- **PROBLEM TO WORK ON**
Please copy, exactly as they appear below, the lines from the one containing "match e with" through the one containing "2 and 3. -/".

- **DATA IN THIS EXERCISE**

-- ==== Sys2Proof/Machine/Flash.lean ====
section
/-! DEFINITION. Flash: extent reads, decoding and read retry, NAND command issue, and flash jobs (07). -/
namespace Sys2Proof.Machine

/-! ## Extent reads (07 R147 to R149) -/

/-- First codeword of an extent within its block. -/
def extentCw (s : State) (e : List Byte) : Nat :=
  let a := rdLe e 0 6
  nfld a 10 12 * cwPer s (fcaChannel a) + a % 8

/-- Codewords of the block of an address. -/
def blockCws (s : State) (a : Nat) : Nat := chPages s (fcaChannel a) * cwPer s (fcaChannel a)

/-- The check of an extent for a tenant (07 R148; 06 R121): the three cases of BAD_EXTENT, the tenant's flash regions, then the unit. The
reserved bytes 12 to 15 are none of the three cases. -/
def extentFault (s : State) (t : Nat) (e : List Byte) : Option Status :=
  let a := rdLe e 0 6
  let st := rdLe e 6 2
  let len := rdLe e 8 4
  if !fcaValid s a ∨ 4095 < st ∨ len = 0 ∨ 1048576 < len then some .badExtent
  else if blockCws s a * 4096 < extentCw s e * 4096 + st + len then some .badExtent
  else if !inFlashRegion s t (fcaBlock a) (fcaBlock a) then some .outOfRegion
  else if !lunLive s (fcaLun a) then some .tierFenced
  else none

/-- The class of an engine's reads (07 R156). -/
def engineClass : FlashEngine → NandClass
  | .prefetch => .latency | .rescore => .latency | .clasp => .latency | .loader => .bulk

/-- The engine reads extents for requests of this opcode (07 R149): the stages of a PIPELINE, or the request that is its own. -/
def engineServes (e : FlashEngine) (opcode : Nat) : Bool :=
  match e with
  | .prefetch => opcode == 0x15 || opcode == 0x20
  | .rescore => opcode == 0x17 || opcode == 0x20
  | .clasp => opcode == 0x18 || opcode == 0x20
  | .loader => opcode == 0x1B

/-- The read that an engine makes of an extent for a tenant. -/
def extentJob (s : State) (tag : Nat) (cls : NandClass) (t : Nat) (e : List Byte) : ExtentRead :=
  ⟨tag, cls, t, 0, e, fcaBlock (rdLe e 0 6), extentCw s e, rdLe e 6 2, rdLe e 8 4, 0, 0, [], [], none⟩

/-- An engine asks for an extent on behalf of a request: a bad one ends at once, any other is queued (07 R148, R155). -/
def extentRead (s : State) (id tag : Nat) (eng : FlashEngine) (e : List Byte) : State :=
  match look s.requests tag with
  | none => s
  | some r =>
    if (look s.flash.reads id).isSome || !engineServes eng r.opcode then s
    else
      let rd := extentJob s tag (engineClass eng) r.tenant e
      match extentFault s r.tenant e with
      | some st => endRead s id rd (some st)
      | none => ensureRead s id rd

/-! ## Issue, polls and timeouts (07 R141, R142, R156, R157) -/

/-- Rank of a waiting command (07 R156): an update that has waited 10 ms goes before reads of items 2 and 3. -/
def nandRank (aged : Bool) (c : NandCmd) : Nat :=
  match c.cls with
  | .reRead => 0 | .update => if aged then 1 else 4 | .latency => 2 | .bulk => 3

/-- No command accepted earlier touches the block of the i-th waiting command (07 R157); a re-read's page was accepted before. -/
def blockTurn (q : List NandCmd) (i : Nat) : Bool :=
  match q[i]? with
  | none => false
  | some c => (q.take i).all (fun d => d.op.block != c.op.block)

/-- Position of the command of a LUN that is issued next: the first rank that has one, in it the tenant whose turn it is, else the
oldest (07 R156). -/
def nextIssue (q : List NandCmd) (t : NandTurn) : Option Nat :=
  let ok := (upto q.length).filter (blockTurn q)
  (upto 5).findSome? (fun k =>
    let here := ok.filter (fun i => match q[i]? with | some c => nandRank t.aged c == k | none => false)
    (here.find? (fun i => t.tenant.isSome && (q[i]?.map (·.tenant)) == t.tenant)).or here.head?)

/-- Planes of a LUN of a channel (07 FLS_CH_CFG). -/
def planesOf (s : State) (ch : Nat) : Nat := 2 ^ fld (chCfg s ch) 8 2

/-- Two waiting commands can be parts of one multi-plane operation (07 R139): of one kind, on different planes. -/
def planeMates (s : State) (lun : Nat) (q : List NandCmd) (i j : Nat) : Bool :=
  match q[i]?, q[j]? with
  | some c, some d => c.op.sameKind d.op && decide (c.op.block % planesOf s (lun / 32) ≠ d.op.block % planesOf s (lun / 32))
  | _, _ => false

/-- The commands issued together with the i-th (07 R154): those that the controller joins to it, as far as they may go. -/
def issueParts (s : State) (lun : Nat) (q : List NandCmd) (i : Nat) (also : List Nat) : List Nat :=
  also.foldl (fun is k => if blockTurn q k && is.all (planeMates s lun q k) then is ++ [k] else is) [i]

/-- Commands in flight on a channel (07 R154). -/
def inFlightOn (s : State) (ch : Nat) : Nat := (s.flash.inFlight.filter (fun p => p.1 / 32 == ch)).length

- **RESPONSE TO THE EXERCISE**
  match e with
  | .prefetch => opcode == 0x15 || opcode == 0x20
  | .rescore => opcode == 0x17 || opcode == 0x20
  | .clasp => opcode == 0x18 || opcode == 0x20
  | .loader => opcode == 0x1B

/-- The read that an engine makes of an extent for a tenant. -/
def extentJob (s : State) (tag : Nat) (cls : NandClass) (t : Nat) (e : List Byte) : ExtentRead :=
  ⟨tag, cls, t, 0, e, fcaBlock (rdLe e 0 6), extentCw s e, rdLe e 6 2, rdLe e 8 4, 0, 0, [], [], none⟩

/-- An engine asks for an extent on behalf of a request: a bad one ends at once, any other is queued (07 R148, R155). -/
def extentRead (s : State) (id tag : Nat) (eng : FlashEngine) (e : List Byte) : State :=
  match look s.requests tag with
  | none => s
  | some r =>
    if (look s.flash.reads id).isSome || !engineServes eng r.opcode then s
    else
      let rd := extentJob s tag (engineClass eng) r.tenant e
      match extentFault s r.tenant e with
      | some st => endRead s id rd (some st)
      | none => ensureRead s id rd

/-! ## Issue, polls and timeouts (07 R141, R142, R156, R157) -/

/-- Rank of a waiting command (07 R156): an update that has waited 10 ms goes before reads of items 2 and 3. -/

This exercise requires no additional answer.